Ленинград – город всяческих неприятностей вокруг Жванецкого, вокруг необыкновенных людей вообще. В Ленинграде отрабатывался механизм выдворения. Из искусства, страны, жизни. Но чем больше тебя ругало партийное начальство с безупречной фамилией Романов, тем беспрепятственнее ты мог входить в дома, читать свое малознакомым и незнакомым людям, быть желанным везде. Жванецкого люди любили не за красоту, не за мужество, любили за то, что он Жванецкий.

В Театре Комедии хороший Главный Вадим Голиков, мой товарищ, хорошие люди с юмором, его актеры, и, главное, сам Давид Боровский (это первый наш с ним спектакль) решили поставить это несовершенное творение, пьесу из сцен и монологов «Концерт для…».

– Концерт, …ля! – восхищались актеры. Они были счастливы, потому что и я, и Миша, и Давид не скрывали счастья этой единственной возможности играть Жванецкого.

Это, прежде всего, сделать трудно. Дело в интонациях. Они все до единой принадлежат ему и немножко Одессе. Они неуловимы, когда ты сам их произносишь. Актерам мучительно было понимать, почему у него самого получается, а у них нет. Тут приходил на помощь я, которому дано его услышать. А если даже не всегда, то подменить чем-то своим, очень похожим на его или о чем сам Миша не догадывается.
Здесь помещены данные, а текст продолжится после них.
/-- R148, R177, R178: MDRN checks its tile, writes its rows of outputs and, with MX quantisation, their scales, arrives
on its barrier and leaves the queue; an output without MX is the value scaled, biased, activated and rounded to its
type. -/
def Obligations.EngineDrainsOutputs : Prop :=
  (∀ (s u u1 u2 : State) (n t : Nat) (a bar : Word) (fpm : Byte) (e : Epilogue),
    s.mxReady n (.mdrn t a bar fpm) → (s.core n).mx.ep = some e →
    let mx := (s.core n).mx
    let m := cfgRows mx.cfg t
    let rb := (tyOf e.otype).rowBytes 64
    let out (i : Nat) := drainTileRow mx e t fpm i
    tilePoisoned (s.core n) t 0 m = false →
    allOf ((List.range m).map fun i => do
      let via ← gets fun s => viaMx s n
      engineWrite via (a + BitVec.ofNat 64 (i * rb)) (out i).1) s = .ok ((), u) →
    (e.mx = false → u1 = u) →
    (e.mx = true → engineWrite (viaMx u n) (a + BitVec.ofNat 64 (m * rb))
      (((List.range m).flatMap fun i => (out i).2) ++ List.replicate (drainScales e m - 2 * m) 0) u = .ok ((), u1)) →
    arrive (viaMx u1 n) bar (m * rb) u1 = .ok ((), u2) →
    exec .engineMdrn s = .next (u2.mxDone n)) ∧
  (∀ (mx : Matrix) (e : Epilogue) (t m n : Nat) (fpm : Byte), e.mx = false → n < 64 →
    let acc := mx.tiles.get 0 (8192 * t + 64 * m + n)
    let x : FVal := if cfgInt mx.cfg t then .ofInt acc.toInt else fmtAcc.decode (fmtAcc.flush (fpm.getLsbD 7) acc.toNat)
    let flush (y : BitVec 32) : FVal := fmtF32.decode (fmtF32.flush (fpm.getLsbD 4) y.toNat)
    let y1 := rndF32 ((valF32 (rndF32 x)).mul (flush (match e.scale with | some l => (l[n]?).getD 0 | none => e.tscale)))
    let y2 := match e.bias with
      | some l => rndF32 ((valF32 y1).add (flush ((l[n]?).getD 0)))
      | none => y1
    let y3 := match e.act with
      | 1 => rndF32 (FVal.max (valF32 y2) (.fin false ⟨0, 1⟩))
      | 2 => rndF32 (geluLast fmtF32 (valF32 y2))
      | 3 => rndF32 (siluLast fmtF32 (valF32 y2))
      | 4 => rndF32 (FVal.min (valF32 (rndF32 (FVal.max (valF32 y2) (valF32 e.clo)))) (valF32 e.chi))
      | _ => y2
    e.otype.toNat ≤ 17 →
    rowElem (tyOf e.otype) (drainTileRow mx e t fpm m).1 n = (tyOf e.otype).encode fpm .rne false (valF32 y3))

/-- R175, R176: once every member of a gang is at its SCRUM and all name one format, rows, K and stride, the leader's
rows stream into every member's tile as one step and every SCRUM leaves its queue; members that disagree all take the
deferred ILLEGAL_OPERAND with their gang words, in order until one ends the dispatch, after which those that would have
ended it are counted once (R344): the turns that they had for the meeting are dropped first. The model's readings here:
log entries 16 and 71. -/
def Obligations.GangsMeetAndStreamTogether : Prop :=
  ∀ (s : State) (n lvl k : Nat) (d : Dispatch) (lead : Nat) (rest : List Nat), s.arg = .core n →
    scrumHead (s.core n) = some lvl → s.dispOf n = some (k, d) →
    let members := gangOf d (s.core n).lvl lvl
    members.map (·.cur) = lead :: rest → (∀ y ∈ members, y.retired = false ∧ scrumHead (s.core y.cur) = some lvl) →
    let word (m : Nat) : Option (BitVec 5 × Nat × Nat × Nat) := match (s.core m).mx.queue with
      | ⟨_, .scrum t _ _ stride _ fmt _, _, _, _⟩ :: _ =>
        some (fmt, cfgRows (s.core m).mx.cfg t, cfgK (s.core m).mx.cfg, stride)
      | _ => none
    let fault (t : State) (m : Nat) : State := match (t.core m).mx.queue with
      | ⟨_, .scrum _ _ gang _ _ _ _, _, _, _⟩ :: _ => t.mxFault m ⟨0x02, gang, none⟩
      | _ => t
    ((∃ y ∈ members, word y.cur ≠ word lead) →
      let t := s.metAll (lead :: rest)
      exec .scrumMeeting s = .next (faultEach k d.ctx fault t (lead :: rest) t)) ∧
    ((∀ y ∈ members, word y.cur = word lead) →
      (∀ y ∈ members, memberCheck y.cur s = .ok ((), s) ∧ memberBad s y.cur = false) →
      ∀ rows u v x, leaderRows lead s = .ok (rows, u) →
        allOf ((lead :: rest).map (memberStream rows)) u = .ok ((), v) →
        allOf ((lead :: rest).map popMx) v = .ok ((), x) → exec .scrumMeeting s = .next x)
Давним искусством, его породившим, людьми, родившимися задолго до него.

Он долго изумлялся успеху моего «Хармса», когда спектакль вышел, ходил слушать, чему смеются люди, недоумевал, хотя смеялись тому, что делал он сам – свободе и бесстрашию писать правду о себе самом. Никто так откровенно, как Жванецкий, о себе не писал. Откровенно и доброжелательно, с любовью к человеку, то есть к самому себе.

В русской литературе это называется любовью к маленькому человеку, к маленьким людям. Обыватель любит Жванецкого так же сильно, как и те, кто обывателями себя не считает.

Он лекарство для всех. Я начинаю смеяться еще до того, как он прочитал смешное, поднимая руку, что означает «смейтесь!». Это приказ публике. Смешное предчувствуется мной в преддверии каждого поворота, каждой фразы.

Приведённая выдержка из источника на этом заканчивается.